■ GIVEN RECORDS
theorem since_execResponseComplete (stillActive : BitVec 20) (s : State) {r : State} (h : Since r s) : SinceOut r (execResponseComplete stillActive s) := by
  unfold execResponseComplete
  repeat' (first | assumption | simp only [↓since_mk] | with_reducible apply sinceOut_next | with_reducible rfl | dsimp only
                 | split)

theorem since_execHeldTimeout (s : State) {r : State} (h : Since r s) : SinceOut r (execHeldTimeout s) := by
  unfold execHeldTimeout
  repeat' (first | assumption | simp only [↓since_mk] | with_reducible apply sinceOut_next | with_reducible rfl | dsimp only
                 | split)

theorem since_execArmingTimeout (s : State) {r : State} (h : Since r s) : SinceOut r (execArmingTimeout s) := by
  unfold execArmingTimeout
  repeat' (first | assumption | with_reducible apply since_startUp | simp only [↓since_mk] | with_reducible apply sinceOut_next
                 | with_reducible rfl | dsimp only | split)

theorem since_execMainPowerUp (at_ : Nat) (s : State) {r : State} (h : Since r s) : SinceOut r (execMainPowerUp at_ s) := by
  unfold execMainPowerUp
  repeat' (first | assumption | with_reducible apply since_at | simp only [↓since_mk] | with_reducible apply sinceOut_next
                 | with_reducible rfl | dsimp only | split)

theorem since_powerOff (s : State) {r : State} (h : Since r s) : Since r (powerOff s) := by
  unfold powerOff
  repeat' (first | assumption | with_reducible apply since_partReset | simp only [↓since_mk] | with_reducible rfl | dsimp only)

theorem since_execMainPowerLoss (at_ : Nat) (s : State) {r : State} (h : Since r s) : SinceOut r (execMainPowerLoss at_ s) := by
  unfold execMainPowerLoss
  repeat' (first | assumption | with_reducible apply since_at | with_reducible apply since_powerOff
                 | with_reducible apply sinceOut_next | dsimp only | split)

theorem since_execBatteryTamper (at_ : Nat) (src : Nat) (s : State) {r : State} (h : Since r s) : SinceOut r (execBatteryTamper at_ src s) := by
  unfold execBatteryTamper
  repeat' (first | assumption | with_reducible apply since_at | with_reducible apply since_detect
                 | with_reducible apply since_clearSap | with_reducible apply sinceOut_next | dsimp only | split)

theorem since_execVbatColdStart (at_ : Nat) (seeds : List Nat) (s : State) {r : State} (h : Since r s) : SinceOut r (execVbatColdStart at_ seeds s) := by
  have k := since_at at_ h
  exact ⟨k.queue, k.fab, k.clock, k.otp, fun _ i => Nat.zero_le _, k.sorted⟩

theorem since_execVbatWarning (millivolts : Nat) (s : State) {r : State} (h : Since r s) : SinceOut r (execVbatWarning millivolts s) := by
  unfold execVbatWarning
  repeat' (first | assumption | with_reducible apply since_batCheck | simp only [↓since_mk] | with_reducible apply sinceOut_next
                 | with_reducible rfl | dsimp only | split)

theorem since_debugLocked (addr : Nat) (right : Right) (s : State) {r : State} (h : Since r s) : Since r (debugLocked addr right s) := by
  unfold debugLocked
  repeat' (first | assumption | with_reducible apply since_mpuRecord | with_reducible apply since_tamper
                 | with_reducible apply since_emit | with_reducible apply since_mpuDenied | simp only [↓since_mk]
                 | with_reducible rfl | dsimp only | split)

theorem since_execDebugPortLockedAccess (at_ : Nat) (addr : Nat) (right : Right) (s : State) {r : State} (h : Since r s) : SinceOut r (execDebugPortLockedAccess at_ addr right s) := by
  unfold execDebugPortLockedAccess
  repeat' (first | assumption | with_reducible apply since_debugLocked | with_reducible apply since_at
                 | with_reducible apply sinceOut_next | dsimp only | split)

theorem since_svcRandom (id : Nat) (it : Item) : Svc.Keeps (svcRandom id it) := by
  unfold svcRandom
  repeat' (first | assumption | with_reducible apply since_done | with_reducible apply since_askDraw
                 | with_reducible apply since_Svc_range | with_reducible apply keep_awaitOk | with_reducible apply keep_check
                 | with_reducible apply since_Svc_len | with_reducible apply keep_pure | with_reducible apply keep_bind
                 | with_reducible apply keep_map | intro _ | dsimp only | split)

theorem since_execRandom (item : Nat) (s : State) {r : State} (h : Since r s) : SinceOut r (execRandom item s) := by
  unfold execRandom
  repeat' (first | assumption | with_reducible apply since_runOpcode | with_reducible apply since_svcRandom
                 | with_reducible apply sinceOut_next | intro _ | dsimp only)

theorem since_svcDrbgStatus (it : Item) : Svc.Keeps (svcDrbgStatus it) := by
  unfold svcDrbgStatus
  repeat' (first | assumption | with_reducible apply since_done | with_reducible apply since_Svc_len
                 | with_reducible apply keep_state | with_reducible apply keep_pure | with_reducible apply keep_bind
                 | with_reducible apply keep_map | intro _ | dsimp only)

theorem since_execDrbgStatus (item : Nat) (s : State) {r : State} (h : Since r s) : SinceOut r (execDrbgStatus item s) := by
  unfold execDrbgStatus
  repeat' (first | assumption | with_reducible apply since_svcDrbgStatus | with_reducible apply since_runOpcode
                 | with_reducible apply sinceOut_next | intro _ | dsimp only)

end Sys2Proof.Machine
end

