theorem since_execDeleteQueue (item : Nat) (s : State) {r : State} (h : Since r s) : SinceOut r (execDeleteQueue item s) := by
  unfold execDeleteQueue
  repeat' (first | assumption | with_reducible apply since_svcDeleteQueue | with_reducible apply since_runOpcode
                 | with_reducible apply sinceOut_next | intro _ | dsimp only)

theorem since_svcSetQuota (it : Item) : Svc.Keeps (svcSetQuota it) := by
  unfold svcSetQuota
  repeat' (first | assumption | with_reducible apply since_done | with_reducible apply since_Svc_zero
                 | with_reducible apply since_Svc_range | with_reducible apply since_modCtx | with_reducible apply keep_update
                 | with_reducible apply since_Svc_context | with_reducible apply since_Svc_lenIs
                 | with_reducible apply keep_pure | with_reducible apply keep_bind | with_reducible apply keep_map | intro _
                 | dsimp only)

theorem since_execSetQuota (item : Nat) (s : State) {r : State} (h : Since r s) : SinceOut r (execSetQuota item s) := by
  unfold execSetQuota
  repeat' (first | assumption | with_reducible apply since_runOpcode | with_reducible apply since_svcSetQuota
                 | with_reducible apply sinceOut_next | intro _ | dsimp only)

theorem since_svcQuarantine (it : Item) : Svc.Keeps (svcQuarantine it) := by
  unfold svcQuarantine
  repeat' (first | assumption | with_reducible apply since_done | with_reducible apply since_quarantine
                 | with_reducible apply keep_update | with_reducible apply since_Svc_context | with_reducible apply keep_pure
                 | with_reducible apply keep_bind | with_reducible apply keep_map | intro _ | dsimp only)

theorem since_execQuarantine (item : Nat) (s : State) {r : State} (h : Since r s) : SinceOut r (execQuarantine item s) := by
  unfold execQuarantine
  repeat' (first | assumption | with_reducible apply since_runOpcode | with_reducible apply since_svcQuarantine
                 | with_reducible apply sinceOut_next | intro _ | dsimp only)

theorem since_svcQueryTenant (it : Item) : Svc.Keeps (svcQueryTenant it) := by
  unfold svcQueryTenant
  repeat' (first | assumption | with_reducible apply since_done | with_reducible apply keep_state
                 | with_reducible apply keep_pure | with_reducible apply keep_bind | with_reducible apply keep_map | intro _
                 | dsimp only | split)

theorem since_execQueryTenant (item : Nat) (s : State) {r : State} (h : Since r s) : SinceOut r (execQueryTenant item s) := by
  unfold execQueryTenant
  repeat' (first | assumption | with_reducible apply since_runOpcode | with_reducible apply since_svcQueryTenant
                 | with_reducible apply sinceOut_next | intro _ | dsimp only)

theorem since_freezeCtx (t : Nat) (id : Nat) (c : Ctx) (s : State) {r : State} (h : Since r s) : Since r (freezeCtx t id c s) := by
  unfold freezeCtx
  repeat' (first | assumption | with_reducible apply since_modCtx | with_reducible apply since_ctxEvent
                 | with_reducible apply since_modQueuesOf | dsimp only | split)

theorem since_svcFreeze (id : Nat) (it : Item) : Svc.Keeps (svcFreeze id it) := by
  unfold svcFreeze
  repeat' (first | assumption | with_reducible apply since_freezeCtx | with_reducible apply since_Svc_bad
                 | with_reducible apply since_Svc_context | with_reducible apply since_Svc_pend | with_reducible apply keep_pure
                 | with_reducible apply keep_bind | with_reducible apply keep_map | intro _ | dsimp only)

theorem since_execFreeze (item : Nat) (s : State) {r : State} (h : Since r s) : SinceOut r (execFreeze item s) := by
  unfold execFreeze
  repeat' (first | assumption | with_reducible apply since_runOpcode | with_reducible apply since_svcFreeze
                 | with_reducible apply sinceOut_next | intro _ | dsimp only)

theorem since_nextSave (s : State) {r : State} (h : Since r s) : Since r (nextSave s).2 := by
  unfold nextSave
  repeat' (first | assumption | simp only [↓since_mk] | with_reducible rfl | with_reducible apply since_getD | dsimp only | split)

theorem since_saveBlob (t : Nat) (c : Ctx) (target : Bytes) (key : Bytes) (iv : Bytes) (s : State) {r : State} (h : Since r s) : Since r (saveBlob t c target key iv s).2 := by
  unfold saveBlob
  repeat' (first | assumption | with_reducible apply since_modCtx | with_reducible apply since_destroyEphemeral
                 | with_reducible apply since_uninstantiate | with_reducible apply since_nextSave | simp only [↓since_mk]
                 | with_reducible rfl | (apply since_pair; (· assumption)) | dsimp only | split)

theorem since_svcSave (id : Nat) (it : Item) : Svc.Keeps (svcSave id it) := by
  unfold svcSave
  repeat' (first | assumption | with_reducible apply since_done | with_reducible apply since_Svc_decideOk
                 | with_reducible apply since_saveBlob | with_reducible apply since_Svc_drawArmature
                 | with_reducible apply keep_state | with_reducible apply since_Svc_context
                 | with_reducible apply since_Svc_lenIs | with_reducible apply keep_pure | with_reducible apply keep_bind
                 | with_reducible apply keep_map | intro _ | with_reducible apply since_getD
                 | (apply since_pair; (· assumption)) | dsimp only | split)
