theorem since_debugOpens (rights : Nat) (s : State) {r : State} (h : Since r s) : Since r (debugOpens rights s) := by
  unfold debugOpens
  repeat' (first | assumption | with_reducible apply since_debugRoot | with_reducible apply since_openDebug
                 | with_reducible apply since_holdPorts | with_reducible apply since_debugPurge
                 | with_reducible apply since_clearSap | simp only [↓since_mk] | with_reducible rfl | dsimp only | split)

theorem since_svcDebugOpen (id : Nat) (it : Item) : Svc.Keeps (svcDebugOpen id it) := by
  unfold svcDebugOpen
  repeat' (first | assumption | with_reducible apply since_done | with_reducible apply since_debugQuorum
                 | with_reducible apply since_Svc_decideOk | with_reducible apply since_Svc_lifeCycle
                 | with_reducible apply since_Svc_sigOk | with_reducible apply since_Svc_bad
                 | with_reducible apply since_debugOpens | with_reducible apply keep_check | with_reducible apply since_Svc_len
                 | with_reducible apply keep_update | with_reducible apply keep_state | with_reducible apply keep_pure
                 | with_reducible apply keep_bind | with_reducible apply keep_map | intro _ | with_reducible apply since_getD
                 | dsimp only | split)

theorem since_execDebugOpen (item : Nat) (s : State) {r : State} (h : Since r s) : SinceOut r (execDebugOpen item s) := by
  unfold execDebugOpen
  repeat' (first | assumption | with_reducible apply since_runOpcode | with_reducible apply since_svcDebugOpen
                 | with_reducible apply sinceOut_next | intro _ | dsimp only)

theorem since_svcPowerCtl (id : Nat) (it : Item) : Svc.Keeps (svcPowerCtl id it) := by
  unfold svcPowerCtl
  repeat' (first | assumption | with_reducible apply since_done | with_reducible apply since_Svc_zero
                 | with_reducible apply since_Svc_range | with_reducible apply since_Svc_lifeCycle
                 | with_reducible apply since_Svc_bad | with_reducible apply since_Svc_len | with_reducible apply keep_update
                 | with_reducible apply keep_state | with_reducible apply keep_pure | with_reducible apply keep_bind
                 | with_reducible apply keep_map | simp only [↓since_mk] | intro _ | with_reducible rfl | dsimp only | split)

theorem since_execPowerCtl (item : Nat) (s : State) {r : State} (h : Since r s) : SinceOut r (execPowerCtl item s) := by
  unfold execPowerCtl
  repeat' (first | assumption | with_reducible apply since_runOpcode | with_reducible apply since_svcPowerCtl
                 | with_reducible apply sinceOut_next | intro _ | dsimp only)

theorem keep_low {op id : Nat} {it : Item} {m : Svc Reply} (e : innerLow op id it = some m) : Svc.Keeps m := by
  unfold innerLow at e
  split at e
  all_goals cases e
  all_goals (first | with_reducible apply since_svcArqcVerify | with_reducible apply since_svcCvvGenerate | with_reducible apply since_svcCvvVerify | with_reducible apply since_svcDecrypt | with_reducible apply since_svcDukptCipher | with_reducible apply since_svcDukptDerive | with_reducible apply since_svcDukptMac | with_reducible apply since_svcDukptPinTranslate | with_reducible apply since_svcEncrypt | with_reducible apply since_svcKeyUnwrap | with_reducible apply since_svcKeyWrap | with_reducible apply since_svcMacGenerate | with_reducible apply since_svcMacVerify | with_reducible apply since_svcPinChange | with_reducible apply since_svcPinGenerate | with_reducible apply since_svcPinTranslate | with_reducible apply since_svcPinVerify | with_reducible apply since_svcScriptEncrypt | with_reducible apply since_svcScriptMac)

■ ASSIGNMENT
Every line above from the line with "theorem since_execMainPowerLoss (at_" to the line with "with_reducible apply since_powerOff", both included, must be reproduced exactly, and no other line may appear.

■ SOLUTION TO THIS PROBLEM
theorem since_execMainPowerLoss (at_ : Nat) (s : State) {r : State} (h : Since r s) : SinceOut r (execMainPowerLoss at_ s) := by
  unfold execMainPowerLoss
  repeat' (first | assumption | with_reducible apply since_at | with_reducible apply since_powerOff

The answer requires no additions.